— Required action —
Set down each line of the listing exactly as it reads.

====== Excerpted records ======

-- ==== Sys2Proof/Machine/WriteEnd.lean ====
section
/-! DEFINITION. The end of a host WRITE (R166): the taking of the command it closed (R179), the completion, the watched write, and an
intake retry held over to this end (R36). -/

namespace Sys2Proof.Machine

/-- The rule of a host command (R179 step 3); an event is not a command and has none. -/
def commandRule : Instr → Option CommandRule
  | .powerOn => none
  | .resetLineLow => none
  | .resetRelease _ => none
  | .startUpComplete => none
  | .millisecondTick _ => none
  | .periodEnd _ => none
  | .markFires _ => none
  | .shotClockEnd _ => none
  | .hornTimerRunsOut _ => none
  | .lineEdge _ _ => none
  | .frameEnd _ => none
  | .frameStart => none
  | .leadInEnd _ => none
  | .underrun _ _ => none
  | .intakeRetry => none
  | .dwellDone _ _ => none
  | .coverLimit _ _ => none
  | .messageExpiry _ => none
  | .passEnd _ => none
  | .hostWriteArrival _ _ => none
  | .writeBeat _ _ => none
  | .hostWriteEnd _ _ => none
  | .hostRead _ _ => none
  | .completion => none
  | .watchedWrite _ => none
  | .refreshDue => none
  | .accessEnd _ _ => none
  | .queueJoin _ => none
  | .unknownKind _ _ _ _ => none
  | .nop _ => some ruleNop
  | .ackFlags _ mask => some (ruleAckFlags mask)
  | .setAttnMask _ mask => some (ruleSetAttnMask mask)
  | .ackCauses _ => some ruleAckCauses
  | .restart _ => some ruleRestart
  | .setScreen _ w h => some (ruleSetScreen w h)
  | .stageZone _ index zone => some (ruleStageZone index zone)
  | .applyPlan _ => some ruleApplyPlan
  | .cancelStage _ => some ruleCancelStage
  | .setOutputMode _ mode => some (ruleSetOutputMode mode)
  | .setHouseSlate _ present base => some (ruleSetHouseSlate present base)
  | .setFont _ present base => some (ruleSetFont present base)
  | .setRing _ ringBase aliasBase w h count => some (ruleSetRing ringBase aliasBase w h count)
  | .holdFrames _ first last => some (ruleHoldFrames first last)
  | .releaseFrames _ first last => some (ruleReleaseFrames first last)
  | .discardFrames _ first last => some (ruleDiscardFrames first last)
  | .roll _ payload => some (ruleRoll payload)
  | .setSpeed _ speed direction => some (ruleSetSpeed speed direction)
  | .stopReplay _ => some ruleStopReplay
  | .setGameClock _ value limit direction tenths => some (ruleSetGameClock value limit direction tenths)
  | .startClock _ => some startClock
  | .stopClock _ => some stopClock
  | .adjustClock _ delta => some (ruleAdjustClock delta)
  | .setMark _ mark present actions value => some (ruleSetMark mark present actions value)
  | .setShotClock _ preset follow startOnGame shotHorn => some (ruleSetShotClock preset follow startOnGame shotHorn)
  | .shotReset _ => some shotReset
  | .shotStart _ => some shotStart
  | .shotStop _ => some shotStop
  | .shotBlank _ => some shotBlank
  | .setHorn _ periodTime shotTime endHorn => some (ruleSetHorn periodTime shotTime endHorn)
  | .soundHorn _ duration => some (ruleSoundHorn duration)
  | .setLine _ line function activeLevel filter lines => some (ruleSetLine line function activeLevel filter lines)
  | .setCapture _ channel source line edge => some (ruleSetCapture channel source line edge)
  | .setScore _ field value => some (ruleSetScore field value)
  | .addScore _ field delta => some (ruleAddScore field delta)
  | .setFlash _ frames => some (ruleSetFlash frames)
  | .defineSpot _ payload => some (ruleDefineSpot payload)
  | .withdrawSpot _ id => some (ruleWithdrawSpot id)
  | .setRotation _ zone count ids => some (ruleSetRotation zone count ids)
  | .setSting _ zone id => some (ruleSetSting zone id)
  | .setContract _ id seconds => some (ruleSetContract id seconds)
  | .resetTotals _ id => some (ruleResetTotals id)
  | .postMessage _ payload => some (rulePostMessage payload)
  | .cancelMessage _ tag => some (ruleCancelMessage tag)
  | .clearMessages _ => some ruleClearMessages
  | .setTicker _ speed gap => some (ruleSetTicker speed gap)

/-- The bytes of a slot in the ring shadow, by slot offset. -/
def State.slotByte (s : State) (slot : RingSlot) (o : Nat) : Byte := s.shadowByte (256 * slot.val + o)

/-- A closed slot is decided from the shadow (R179). -/
def takeSlot (slot : RingSlot) (lines : Byte) (s : State) : State :=
  match decodeSlot slot lines (s.slotByte slot) with
  | .malformed => takeCommand slot (refuse .malformed) s
  | .unknownKind => takeCommand slot (refuse .unknownKind) s
  | .command i =>
    match commandRule i with
    | some rule => takeCommand slot rule s
    | none => s

/-- The end-of-burst events handed on (R166); a burst carries at most one. -/
def endOfBurst (lines : Byte) (t : HostTransaction) (s : State) : State :=
  let s1 :=
    match t.closing with
    | some slot => takeSlot slot lines s
    | none => s
  let s2 := if t.completion then examineTrailer s1 else s1
  match t.watched with
  | some v => watchedWrite v s2
  | none => s2

/-- Whether a WRITE can end: all its beats have come, and what goes to memory has been served (R166). -/
def HostTransaction.canEnd (t : HostTransaction) : Bool :=
  t.request.isWrite && t.beats == burstBeats t.request.length && !t.state.pending && (t.state == .served || t.forward.isEmpty)

/-- The WRITE ends: the transaction is over, its events are handed on, and a held-over retry is made, in either order (R36, R166). -/
def writeEnd (lines : Byte) (retryFirst : Bool) (t : HostTransaction) (s : State) : State :=
  let s' := setTransaction none s
  if retryFirst then endOfBurst lines t (retryHeldOver s') else retryHeldOver (endOfBurst lines t s')

/-- HOST_WRITE_END (R166). -/
def execHostWriteEnd (lines : Byte) (retryFirst : Bool) (s : State) : Host.Outcome State Fault Refusal :=
  match s.port.transaction with
  | some t => if s.phase = .running ∧ t.canEnd = true then .next (writeEnd lines retryFirst t s) else .next s
  | none => .next s

end Sys2Proof.Machine
end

======

— The completed task —
-- ==== Sys2Proof/Machine/WriteEnd.lean ====
section
/-! DEFINITION. The end of a host WRITE (R166): the taking of the command it closed (R179), the completion, the watched write, and an
intake retry held over to this end (R36). -/

namespace Sys2Proof.Machine

/-- The rule of a host command (R179 step 3); an event is not a command and has none. -/
def commandRule : Instr → Option CommandRule
  | .powerOn => none
  | .resetLineLow => none
  | .resetRelease _ => none
  | .startUpComplete => none
  | .millisecondTick _ => none
  | .periodEnd _ => none
  | .markFires _ => none
  | .shotClockEnd _ => none
  | .hornTimerRunsOut _ => none
  | .lineEdge _ _ => none
  | .frameEnd _ => none
  | .frameStart => none
  | .leadInEnd _ => none
  | .underrun _ _ => none
  | .intakeRetry => none
  | .dwellDone _ _ => none
  | .coverLimit _ _ => none
  | .messageExpiry _ => none
  | .passEnd _ => none
  | .hostWriteArrival _ _ => none
  | .writeBeat _ _ => none
  | .hostWriteEnd _ _ => none
  | .hostRead _ _ => none
  | .completion => none
  | .watchedWrite _ => none
  | .refreshDue => none
  | .accessEnd _ _ => none
  | .queueJoin _ => none
  | .unknownKind _ _ _ _ => none
  | .nop _ => some ruleNop
  | .ackFlags _ mask => some (ruleAckFlags mask)
  | .setAttnMask _ mask => some (ruleSetAttnMask mask)
  | .ackCauses _ => some ruleAckCauses
  | .restart _ => some ruleRestart
  | .setScreen _ w h => some (ruleSetScreen w h)
  | .stageZone _ index zone => some (ruleStageZone index zone)
  | .applyPlan _ => some ruleApplyPlan
  | .cancelStage _ => some ruleCancelStage
  | .setOutputMode _ mode => some (ruleSetOutputMode mode)
  | .setHouseSlate _ present base => some (ruleSetHouseSlate present base)
  | .setFont _ present base => some (ruleSetFont present base)
  | .setRing _ ringBase aliasBase w h count => some (ruleSetRing ringBase aliasBase w h count)
  | .holdFrames _ first last => some (ruleHoldFrames first last)
  | .releaseFrames _ first last => some (ruleReleaseFrames first last)
  | .discardFrames _ first last => some (ruleDiscardFrames first last)
  | .roll _ payload => some (ruleRoll payload)
  | .setSpeed _ speed direction => some (ruleSetSpeed speed direction)
  | .stopReplay _ => some ruleStopReplay
  | .setGameClock _ value limit direction tenths => some (ruleSetGameClock value limit direction tenths)
  | .startClock _ => some startClock
  | .stopClock _ => some stopClock
  | .adjustClock _ delta => some (ruleAdjustClock delta)
  | .setMark _ mark present actions value => some (ruleSetMark mark present actions value)
  | .setShotClock _ preset follow startOnGame shotHorn => some (ruleSetShotClock preset follow startOnGame shotHorn)
  | .shotReset _ => some shotReset
  | .shotStart _ => some shotStart
  | .shotStop _ => some shotStop
  | .shotBlank _ => some shotBlank
  | .setHorn _ periodTime shotTime endHorn => some (ruleSetHorn periodTime shotTime endHorn)
  | .soundHorn _ duration => some (ruleSoundHorn duration)
  | .setLine _ line function activeLevel filter lines => some (ruleSetLine line function activeLevel filter lines)
  | .setCapture _ channel source line edge => some (ruleSetCapture channel source line edge)
  | .setScore _ field value => some (ruleSetScore field value)
  | .addScore _ field delta => some (ruleAddScore field delta)
  | .setFlash _ frames => some (ruleSetFlash frames)
  | .defineSpot _ payload => some (ruleDefineSpot payload)
  | .withdrawSpot _ id => some (ruleWithdrawSpot id)
  | .setRotation _ zone count ids => some (ruleSetRotation zone count ids)
  | .setSting _ zone id => some (ruleSetSting zone id)
  | .setContract _ id seconds => some (ruleSetContract id seconds)
  | .resetTotals _ id => some (ruleResetTotals id)
  | .postMessage _ payload => some (rulePostMessage payload)
  | .cancelMessage _ tag => some (ruleCancelMessage tag)
  | .clearMessages _ => some ruleClearMessages
  | .setTicker _ speed gap => some (ruleSetTicker speed gap)

/-- The bytes of a slot in the ring shadow, by slot offset. -/
def State.slotByte (s : State) (slot : RingSlot) (o : Nat) : Byte := s.shadowByte (256 * slot.val + o)

/-- A closed slot is decided from the shadow (R179). -/
def takeSlot (slot : RingSlot) (lines : Byte) (s : State) : State :=
  match decodeSlot slot lines (s.slotByte slot) with
  | .malformed => takeCommand slot (refuse .malformed) s
  | .unknownKind => takeCommand slot (refuse .unknownKind) s
  | .command i =>
    match commandRule i with
    | some rule => takeCommand slot rule s
    | none => s

/-- The end-of-burst events handed on (R166); a burst carries at most one. -/
def endOfBurst (lines : Byte) (t : HostTransaction) (s : State) : State :=
  let s1 :=
    match t.closing with
    | some slot => takeSlot slot lines s
    | none => s
  let s2 := if t.completion then examineTrailer s1 else s1
  match t.watched with
  | some v => watchedWrite v s2
  | none => s2

/-- Whether a WRITE can end: all its beats have come, and what goes to memory has been served (R166). -/
def HostTransaction.canEnd (t : HostTransaction) : Bool :=
  t.request.isWrite && t.beats == burstBeats t.request.length && !t.state.pending && (t.state == .served || t.forward.isEmpty)

/-- The WRITE ends: the transaction is over, its events are handed on, and a held-over retry is made, in either order (R36, R166). -/
def writeEnd (lines : Byte) (retryFirst : Bool) (t : HostTransaction) (s : State) : State :=
  let s' := setTransaction none s
  if retryFirst then endOfBurst lines t (retryHeldOver s') else retryHeldOver (endOfBurst lines t s')

/-- HOST_WRITE_END (R166). -/
def execHostWriteEnd (lines : Byte) (retryFirst : Bool) (s : State) : Host.Outcome State Fault Refusal :=
  match s.port.transaction with
  | some t => if s.phase = .running ∧ t.canEnd = true then .next (writeEnd lines retryFirst t s) else .next s
  | none => .next s

end Sys2Proof.Machine
end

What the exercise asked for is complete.